Produce a verbatim transcription of all records.

BEGIN Data to examine

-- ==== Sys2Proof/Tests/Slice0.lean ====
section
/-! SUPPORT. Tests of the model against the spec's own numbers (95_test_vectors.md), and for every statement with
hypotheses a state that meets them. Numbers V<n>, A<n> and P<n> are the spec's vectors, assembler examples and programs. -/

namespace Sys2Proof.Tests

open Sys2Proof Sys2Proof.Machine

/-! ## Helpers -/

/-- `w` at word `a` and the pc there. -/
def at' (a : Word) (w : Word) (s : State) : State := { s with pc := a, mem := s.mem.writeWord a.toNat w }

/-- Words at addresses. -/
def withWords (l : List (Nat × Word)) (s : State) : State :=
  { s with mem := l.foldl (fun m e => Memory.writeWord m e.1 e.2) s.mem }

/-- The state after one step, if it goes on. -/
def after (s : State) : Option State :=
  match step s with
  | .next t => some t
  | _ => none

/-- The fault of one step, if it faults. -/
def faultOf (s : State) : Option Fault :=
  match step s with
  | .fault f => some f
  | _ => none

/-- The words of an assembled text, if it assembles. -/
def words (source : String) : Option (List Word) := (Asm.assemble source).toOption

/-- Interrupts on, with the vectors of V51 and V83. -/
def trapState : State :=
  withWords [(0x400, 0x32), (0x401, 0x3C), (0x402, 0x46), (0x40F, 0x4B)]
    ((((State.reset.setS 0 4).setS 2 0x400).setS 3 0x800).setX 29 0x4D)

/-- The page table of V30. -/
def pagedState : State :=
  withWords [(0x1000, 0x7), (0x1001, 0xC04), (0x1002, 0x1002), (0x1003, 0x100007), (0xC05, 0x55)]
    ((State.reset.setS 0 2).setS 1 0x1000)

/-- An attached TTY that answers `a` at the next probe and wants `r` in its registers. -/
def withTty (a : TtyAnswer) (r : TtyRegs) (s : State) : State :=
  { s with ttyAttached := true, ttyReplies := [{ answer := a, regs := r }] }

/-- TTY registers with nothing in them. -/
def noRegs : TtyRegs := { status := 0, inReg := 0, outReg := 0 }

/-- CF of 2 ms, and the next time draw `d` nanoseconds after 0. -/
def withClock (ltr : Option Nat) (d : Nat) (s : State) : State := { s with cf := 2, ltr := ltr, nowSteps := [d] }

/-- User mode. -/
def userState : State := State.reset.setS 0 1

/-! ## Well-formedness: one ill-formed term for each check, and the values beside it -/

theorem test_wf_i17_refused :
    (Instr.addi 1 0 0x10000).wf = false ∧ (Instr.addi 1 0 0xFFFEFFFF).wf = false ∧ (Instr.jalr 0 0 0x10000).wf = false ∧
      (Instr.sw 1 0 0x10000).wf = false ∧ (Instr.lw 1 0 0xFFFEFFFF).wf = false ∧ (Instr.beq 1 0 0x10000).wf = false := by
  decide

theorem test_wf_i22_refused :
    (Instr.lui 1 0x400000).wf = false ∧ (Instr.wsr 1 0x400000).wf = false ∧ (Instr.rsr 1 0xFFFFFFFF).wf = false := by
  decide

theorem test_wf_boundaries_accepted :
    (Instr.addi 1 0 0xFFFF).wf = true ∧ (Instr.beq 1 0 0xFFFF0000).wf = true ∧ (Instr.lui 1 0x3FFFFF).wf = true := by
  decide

END Data to examine

### Result of the exercise
-- ==== Sys2Proof/Tests/Slice0.lean ====
section
/-! SUPPORT. Tests of the model against the spec's own numbers (95_test_vectors.md), and for every statement with
hypotheses a state that meets them. Numbers V<n>, A<n> and P<n> are the spec's vectors, assembler examples and programs. -/

namespace Sys2Proof.Tests

open Sys2Proof Sys2Proof.Machine

/-! ## Helpers -/

/-- `w` at word `a` and the pc there. -/
def at' (a : Word) (w : Word) (s : State) : State := { s with pc := a, mem := s.mem.writeWord a.toNat w }

/-- Words at addresses. -/
def withWords (l : List (Nat × Word)) (s : State) : State :=
  { s with mem := l.foldl (fun m e => Memory.writeWord m e.1 e.2) s.mem }

/-- The state after one step, if it goes on. -/
def after (s : State) : Option State :=
  match step s with
  | .next t => some t
  | _ => none

/-- The fault of one step, if it faults. -/
def faultOf (s : State) : Option Fault :=
  match step s with
  | .fault f => some f
  | _ => none

/-- The words of an assembled text, if it assembles. -/
def words (source : String) : Option (List Word) := (Asm.assemble source).toOption

/-- Interrupts on, with the vectors of V51 and V83. -/
def trapState : State :=
  withWords [(0x400, 0x32), (0x401, 0x3C), (0x402, 0x46), (0x40F, 0x4B)]
    ((((State.reset.setS 0 4).setS 2 0x400).setS 3 0x800).setX 29 0x4D)

/-- The page table of V30. -/
def pagedState : State :=
  withWords [(0x1000, 0x7), (0x1001, 0xC04), (0x1002, 0x1002), (0x1003, 0x100007), (0xC05, 0x55)]
    ((State.reset.setS 0 2).setS 1 0x1000)

/-- An attached TTY that answers `a` at the next probe and wants `r` in its registers. -/
def withTty (a : TtyAnswer) (r : TtyRegs) (s : State) : State :=
  { s with ttyAttached := true, ttyReplies := [{ answer := a, regs := r }] }

/-- TTY registers with nothing in them. -/
def noRegs : TtyRegs := { status := 0, inReg := 0, outReg := 0 }

/-- CF of 2 ms, and the next time draw `d` nanoseconds after 0. -/
def withClock (ltr : Option Nat) (d : Nat) (s : State) : State := { s with cf := 2, ltr := ltr, nowSteps := [d] }

/-- User mode. -/
def userState : State := State.reset.setS 0 1

/-! ## Well-formedness: one ill-formed term for each check, and the values beside it -/

theorem test_wf_i17_refused :
    (Instr.addi 1 0 0x10000).wf = false ∧ (Instr.addi 1 0 0xFFFEFFFF).wf = false ∧ (Instr.jalr 0 0 0x10000).wf = false ∧
      (Instr.sw 1 0 0x10000).wf = false ∧ (Instr.lw 1 0 0xFFFEFFFF).wf = false ∧ (Instr.beq 1 0 0x10000).wf = false := by
  decide

theorem test_wf_i22_refused :
    (Instr.lui 1 0x400000).wf = false ∧ (Instr.wsr 1 0x400000).wf = false ∧ (Instr.rsr 1 0xFFFFFFFF).wf = false := by
  decide

theorem test_wf_boundaries_accepted :
    (Instr.addi 1 0 0xFFFF).wf = true ∧ (Instr.beq 1 0 0xFFFF0000).wf = true ∧ (Instr.lui 1 0x3FFFFF).wf = true := by
  decide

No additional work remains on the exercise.